EXERCISE AIM
Lines below starting with the line with "R184, R281). -/" and going on through the line with "match eng with" must be output exactly; the rest of the records must be left out.

SUPPLIED MATERIAL
┄┄┄┄┄┄

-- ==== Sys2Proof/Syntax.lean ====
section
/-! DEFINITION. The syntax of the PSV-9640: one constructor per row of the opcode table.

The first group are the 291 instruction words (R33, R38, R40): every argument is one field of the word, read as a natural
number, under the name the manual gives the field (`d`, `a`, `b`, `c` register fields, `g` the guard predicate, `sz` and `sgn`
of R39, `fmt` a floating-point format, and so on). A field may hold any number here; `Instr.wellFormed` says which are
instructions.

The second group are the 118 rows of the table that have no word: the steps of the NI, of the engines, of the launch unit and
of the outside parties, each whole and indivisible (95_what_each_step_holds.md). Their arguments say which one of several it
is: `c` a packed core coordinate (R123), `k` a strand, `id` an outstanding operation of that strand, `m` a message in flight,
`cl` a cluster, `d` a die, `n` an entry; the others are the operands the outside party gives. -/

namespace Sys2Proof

┄┄┄┄┄┄

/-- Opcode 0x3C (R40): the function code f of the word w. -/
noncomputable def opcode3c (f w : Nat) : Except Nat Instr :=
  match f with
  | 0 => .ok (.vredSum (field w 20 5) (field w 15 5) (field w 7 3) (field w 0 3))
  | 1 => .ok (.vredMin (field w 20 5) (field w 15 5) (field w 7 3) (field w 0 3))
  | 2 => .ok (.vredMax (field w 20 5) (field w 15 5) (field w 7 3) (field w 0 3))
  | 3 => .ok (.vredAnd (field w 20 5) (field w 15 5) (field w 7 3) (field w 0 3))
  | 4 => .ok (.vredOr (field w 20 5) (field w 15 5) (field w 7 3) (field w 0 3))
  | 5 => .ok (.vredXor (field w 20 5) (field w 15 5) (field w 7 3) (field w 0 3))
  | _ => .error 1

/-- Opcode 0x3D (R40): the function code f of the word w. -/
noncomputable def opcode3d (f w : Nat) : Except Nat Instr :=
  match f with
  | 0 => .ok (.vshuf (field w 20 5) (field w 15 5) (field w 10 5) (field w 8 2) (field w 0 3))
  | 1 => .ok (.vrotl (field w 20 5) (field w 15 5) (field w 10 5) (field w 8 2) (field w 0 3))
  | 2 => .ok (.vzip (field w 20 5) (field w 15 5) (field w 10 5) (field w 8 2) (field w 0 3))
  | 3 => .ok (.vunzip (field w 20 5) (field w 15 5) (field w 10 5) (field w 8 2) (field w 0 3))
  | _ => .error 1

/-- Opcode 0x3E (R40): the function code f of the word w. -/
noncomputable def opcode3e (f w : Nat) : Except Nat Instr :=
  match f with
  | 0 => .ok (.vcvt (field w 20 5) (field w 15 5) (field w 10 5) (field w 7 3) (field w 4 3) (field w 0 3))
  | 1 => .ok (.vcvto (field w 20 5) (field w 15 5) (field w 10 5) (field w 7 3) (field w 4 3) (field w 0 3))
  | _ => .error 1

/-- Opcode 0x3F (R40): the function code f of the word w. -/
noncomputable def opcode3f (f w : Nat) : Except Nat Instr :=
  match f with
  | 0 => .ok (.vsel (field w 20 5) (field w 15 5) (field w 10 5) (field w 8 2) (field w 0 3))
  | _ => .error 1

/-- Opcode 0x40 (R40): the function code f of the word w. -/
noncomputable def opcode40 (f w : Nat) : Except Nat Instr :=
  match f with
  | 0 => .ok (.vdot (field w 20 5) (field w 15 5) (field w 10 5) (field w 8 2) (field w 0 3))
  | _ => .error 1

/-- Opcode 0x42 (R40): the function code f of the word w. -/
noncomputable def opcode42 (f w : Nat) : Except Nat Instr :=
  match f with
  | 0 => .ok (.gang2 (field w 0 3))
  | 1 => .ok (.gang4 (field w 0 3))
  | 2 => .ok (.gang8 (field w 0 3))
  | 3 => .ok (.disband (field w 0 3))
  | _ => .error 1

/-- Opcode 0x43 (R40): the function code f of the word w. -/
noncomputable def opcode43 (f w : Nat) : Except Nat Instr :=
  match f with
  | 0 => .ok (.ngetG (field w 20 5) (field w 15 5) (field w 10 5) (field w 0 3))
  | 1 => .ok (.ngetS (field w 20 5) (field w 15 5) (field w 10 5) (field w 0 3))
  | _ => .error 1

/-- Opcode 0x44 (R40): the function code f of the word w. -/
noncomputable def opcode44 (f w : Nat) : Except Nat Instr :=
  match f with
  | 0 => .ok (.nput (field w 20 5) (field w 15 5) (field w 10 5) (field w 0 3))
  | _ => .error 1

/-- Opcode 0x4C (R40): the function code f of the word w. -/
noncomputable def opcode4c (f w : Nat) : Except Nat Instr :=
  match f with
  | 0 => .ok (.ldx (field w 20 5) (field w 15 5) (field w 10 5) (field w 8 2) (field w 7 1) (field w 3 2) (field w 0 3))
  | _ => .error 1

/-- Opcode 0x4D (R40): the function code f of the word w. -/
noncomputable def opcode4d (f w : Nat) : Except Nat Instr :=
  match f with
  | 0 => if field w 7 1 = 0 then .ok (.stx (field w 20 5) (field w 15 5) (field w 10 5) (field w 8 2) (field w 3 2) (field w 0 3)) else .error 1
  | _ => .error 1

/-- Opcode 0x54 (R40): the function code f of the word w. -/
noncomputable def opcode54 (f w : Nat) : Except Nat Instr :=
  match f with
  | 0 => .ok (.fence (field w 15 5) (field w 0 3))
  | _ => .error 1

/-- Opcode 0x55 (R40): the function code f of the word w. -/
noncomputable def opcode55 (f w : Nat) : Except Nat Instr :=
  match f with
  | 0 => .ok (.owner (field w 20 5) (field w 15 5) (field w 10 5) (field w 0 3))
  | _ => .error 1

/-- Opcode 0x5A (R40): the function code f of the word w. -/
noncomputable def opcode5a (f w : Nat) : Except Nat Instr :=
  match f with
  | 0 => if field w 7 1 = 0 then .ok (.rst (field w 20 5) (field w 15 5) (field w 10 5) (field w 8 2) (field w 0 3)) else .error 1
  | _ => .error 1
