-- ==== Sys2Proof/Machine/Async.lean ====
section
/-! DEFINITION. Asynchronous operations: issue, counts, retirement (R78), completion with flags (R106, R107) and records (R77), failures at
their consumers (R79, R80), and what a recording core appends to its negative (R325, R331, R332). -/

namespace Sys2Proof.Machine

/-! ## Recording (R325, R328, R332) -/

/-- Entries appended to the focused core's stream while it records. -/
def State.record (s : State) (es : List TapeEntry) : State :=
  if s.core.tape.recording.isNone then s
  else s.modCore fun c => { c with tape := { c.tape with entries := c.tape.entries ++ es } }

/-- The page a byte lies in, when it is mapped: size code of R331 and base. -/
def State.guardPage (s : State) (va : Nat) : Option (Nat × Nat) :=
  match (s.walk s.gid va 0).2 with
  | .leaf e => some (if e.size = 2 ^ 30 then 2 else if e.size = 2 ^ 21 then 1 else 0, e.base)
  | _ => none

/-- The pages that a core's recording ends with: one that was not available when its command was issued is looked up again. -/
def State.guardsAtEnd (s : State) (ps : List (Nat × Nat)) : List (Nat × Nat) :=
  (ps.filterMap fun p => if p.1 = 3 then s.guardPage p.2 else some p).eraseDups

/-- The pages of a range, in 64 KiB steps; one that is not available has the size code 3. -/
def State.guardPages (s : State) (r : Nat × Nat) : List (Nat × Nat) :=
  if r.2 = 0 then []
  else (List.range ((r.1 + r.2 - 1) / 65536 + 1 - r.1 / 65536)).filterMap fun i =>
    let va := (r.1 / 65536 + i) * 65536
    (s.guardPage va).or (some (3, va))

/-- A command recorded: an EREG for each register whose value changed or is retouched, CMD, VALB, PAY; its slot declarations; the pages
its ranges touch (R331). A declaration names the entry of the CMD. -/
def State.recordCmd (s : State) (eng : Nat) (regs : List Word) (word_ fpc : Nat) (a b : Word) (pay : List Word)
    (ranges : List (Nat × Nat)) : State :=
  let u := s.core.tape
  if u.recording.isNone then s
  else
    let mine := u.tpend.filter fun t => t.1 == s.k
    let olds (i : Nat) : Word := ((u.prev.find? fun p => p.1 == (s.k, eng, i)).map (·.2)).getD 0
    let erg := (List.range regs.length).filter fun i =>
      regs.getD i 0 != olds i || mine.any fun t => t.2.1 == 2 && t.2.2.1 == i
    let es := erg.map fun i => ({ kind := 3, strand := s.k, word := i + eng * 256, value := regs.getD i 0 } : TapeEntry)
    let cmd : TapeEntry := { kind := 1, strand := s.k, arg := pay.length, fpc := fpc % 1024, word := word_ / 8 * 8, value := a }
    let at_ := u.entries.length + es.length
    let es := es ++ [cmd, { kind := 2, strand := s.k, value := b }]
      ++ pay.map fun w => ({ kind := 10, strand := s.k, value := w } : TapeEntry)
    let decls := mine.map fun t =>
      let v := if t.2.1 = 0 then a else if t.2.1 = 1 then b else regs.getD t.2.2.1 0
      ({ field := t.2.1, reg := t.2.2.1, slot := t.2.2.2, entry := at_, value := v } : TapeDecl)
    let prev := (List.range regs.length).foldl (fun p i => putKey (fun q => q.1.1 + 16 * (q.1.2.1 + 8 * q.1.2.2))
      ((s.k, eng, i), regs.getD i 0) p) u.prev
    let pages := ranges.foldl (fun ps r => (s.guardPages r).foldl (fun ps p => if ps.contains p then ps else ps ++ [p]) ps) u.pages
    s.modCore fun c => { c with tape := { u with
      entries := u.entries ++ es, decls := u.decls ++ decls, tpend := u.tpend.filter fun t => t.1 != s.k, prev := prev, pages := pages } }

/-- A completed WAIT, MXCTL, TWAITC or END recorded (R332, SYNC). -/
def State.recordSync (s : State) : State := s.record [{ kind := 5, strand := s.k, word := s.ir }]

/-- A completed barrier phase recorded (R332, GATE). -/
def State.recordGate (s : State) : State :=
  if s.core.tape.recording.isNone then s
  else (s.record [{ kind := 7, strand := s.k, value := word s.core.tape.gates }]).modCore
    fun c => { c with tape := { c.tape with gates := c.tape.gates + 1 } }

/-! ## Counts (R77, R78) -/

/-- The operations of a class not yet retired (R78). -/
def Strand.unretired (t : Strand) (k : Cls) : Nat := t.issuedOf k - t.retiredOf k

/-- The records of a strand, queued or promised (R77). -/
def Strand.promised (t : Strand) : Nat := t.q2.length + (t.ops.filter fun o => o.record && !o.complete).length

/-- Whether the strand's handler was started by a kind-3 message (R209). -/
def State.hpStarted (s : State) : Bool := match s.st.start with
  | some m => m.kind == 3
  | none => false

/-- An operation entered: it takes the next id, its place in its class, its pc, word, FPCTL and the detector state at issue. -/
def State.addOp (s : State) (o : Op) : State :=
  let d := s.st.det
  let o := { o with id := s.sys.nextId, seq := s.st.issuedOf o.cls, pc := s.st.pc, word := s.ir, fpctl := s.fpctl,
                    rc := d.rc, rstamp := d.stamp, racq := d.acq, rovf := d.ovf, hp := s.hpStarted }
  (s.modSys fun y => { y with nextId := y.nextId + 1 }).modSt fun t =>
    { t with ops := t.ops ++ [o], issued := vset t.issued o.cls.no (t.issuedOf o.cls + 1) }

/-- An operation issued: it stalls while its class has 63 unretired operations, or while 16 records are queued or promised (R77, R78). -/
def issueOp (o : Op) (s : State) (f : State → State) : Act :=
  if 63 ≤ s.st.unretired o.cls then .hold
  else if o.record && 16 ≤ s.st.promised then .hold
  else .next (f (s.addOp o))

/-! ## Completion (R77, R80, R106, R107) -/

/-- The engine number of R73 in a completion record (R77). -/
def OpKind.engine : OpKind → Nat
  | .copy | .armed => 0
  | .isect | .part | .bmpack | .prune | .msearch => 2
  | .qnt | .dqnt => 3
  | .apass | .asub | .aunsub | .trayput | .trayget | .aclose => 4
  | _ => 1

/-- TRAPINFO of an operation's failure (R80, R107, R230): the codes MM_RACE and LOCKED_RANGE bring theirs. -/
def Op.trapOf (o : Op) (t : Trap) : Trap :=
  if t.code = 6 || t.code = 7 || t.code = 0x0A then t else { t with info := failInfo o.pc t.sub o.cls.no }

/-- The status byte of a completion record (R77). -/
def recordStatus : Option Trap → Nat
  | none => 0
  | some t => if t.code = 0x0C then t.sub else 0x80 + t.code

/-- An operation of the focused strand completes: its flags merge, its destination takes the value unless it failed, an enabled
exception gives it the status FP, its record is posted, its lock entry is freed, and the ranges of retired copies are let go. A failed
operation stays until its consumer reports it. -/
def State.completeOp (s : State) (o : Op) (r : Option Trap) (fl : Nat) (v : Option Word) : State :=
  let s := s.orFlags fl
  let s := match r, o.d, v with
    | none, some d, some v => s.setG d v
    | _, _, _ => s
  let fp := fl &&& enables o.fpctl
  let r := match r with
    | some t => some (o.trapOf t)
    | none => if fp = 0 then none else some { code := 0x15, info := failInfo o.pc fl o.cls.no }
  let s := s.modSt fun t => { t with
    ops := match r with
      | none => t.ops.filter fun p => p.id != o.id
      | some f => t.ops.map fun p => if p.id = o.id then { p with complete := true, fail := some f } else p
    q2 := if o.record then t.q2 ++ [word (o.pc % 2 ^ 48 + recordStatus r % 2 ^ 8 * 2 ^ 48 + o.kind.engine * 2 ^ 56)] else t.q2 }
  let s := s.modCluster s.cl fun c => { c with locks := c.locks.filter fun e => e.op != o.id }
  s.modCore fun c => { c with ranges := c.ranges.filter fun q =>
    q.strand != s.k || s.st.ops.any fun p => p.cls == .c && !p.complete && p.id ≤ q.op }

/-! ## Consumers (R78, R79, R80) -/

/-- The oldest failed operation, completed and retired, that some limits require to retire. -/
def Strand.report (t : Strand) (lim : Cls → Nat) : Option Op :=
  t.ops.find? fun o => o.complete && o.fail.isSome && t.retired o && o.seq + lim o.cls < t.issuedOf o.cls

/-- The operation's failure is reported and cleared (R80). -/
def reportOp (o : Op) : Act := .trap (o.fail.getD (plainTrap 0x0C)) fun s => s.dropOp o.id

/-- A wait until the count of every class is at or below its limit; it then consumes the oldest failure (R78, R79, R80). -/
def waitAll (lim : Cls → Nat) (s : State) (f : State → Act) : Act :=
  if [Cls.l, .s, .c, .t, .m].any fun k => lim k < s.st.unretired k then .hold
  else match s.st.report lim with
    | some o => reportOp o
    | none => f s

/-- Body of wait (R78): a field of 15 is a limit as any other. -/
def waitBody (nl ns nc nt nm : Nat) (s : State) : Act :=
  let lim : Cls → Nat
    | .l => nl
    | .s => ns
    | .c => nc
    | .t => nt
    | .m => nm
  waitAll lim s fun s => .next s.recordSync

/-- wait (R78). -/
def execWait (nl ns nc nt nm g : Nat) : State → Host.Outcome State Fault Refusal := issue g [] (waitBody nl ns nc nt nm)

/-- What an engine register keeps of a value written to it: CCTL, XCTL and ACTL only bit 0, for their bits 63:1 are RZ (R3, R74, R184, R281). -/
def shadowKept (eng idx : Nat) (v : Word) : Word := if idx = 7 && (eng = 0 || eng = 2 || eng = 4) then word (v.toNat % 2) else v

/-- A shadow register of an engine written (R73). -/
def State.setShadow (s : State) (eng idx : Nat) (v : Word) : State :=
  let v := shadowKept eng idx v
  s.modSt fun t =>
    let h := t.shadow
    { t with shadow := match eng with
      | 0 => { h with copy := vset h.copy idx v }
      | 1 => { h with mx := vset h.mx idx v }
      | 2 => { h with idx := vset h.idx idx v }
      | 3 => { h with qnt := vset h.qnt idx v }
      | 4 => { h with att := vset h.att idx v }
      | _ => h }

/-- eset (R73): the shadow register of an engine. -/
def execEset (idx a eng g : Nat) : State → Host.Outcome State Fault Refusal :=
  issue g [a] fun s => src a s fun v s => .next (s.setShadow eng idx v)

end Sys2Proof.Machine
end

┄┄┄┄┄┄

SOLUTION TO THIS PROBLEM
/-- What an engine register keeps of a value written to it: CCTL, XCTL and ACTL only bit 0, for their bits 63:1 are RZ (R3, R74, R184, R281). -/
def shadowKept (eng idx : Nat) (v : Word) : Word := if idx = 7 && (eng = 0 || eng = 2 || eng = 4) then word (v.toNat % 2) else v

/-- A shadow register of an engine written (R73). -/
def State.setShadow (s : State) (eng idx : Nat) (v : Word) : State :=
  let v := shadowKept eng idx v
  s.modSt fun t =>
    let h := t.shadow
    { t with shadow := match eng with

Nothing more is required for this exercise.